*Try it*: Report how many lines in the records that follow have the word "this" in them, giving the number and nothing more.

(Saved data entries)
BEGIN

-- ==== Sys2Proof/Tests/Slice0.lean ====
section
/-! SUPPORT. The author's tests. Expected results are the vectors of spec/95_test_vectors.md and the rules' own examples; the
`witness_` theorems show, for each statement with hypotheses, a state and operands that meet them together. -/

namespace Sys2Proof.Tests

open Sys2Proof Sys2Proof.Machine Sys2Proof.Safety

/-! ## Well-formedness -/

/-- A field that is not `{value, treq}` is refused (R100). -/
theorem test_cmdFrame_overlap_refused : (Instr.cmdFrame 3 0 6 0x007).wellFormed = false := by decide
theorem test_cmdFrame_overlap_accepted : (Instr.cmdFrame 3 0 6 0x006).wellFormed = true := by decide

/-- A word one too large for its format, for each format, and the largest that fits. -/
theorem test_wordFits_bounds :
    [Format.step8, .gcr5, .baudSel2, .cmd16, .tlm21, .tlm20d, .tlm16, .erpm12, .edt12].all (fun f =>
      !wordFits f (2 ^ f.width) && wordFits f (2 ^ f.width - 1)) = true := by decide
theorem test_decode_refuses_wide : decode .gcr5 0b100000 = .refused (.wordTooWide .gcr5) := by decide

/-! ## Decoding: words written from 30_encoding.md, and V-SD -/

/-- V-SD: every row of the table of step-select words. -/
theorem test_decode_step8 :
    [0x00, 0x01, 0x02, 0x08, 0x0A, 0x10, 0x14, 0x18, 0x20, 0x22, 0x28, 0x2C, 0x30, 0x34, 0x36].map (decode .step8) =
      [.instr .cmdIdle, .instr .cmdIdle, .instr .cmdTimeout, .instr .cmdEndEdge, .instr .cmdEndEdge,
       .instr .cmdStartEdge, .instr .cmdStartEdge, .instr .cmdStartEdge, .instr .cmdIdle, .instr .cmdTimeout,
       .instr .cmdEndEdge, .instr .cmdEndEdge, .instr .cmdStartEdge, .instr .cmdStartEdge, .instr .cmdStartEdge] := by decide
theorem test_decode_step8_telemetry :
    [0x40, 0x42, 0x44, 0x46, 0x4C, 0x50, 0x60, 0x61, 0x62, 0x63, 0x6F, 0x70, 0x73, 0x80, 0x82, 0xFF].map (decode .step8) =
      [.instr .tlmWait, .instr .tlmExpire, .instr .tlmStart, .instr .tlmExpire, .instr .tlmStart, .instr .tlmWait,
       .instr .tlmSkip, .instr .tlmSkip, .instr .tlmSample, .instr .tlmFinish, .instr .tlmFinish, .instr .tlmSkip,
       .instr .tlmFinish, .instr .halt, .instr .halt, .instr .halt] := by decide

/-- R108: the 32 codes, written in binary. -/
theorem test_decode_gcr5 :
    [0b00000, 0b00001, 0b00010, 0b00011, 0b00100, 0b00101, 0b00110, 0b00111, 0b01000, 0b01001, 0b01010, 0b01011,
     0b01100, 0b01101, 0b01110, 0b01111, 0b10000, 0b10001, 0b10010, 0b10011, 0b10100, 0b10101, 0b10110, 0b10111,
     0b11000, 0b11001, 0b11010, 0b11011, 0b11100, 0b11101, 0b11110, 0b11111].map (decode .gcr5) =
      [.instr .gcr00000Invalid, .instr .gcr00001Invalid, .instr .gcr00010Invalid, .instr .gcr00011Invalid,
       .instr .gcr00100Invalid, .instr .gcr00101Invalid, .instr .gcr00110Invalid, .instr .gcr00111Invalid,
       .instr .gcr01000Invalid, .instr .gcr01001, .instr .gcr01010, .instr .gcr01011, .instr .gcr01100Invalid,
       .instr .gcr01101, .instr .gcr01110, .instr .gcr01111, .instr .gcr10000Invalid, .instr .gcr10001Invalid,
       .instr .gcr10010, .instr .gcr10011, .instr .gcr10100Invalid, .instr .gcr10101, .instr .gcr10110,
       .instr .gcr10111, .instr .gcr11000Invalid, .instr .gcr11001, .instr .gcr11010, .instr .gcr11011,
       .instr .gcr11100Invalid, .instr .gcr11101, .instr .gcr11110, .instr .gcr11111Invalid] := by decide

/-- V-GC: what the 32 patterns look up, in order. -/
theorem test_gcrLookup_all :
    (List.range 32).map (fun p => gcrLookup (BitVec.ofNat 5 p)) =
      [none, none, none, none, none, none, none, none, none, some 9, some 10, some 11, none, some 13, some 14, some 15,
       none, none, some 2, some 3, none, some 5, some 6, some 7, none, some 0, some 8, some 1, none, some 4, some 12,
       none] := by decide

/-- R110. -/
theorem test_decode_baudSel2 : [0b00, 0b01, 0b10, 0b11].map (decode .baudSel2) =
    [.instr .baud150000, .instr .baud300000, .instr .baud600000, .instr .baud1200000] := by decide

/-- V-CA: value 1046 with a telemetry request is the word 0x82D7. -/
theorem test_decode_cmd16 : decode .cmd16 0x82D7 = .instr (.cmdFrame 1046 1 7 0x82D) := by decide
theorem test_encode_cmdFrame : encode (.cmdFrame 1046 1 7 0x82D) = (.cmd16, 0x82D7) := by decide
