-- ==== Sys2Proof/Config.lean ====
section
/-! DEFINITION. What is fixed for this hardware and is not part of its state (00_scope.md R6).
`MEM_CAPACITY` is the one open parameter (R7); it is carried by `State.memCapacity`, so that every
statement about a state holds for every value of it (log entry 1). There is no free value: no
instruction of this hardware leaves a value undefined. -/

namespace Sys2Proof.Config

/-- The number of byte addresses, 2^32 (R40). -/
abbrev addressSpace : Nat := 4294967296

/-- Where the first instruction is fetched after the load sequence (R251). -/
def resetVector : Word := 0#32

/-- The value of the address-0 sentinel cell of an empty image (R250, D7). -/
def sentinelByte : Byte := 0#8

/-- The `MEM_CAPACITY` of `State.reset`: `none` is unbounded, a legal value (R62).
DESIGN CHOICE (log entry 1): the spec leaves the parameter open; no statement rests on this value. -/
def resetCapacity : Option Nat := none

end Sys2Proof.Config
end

END

*Answer box*: 3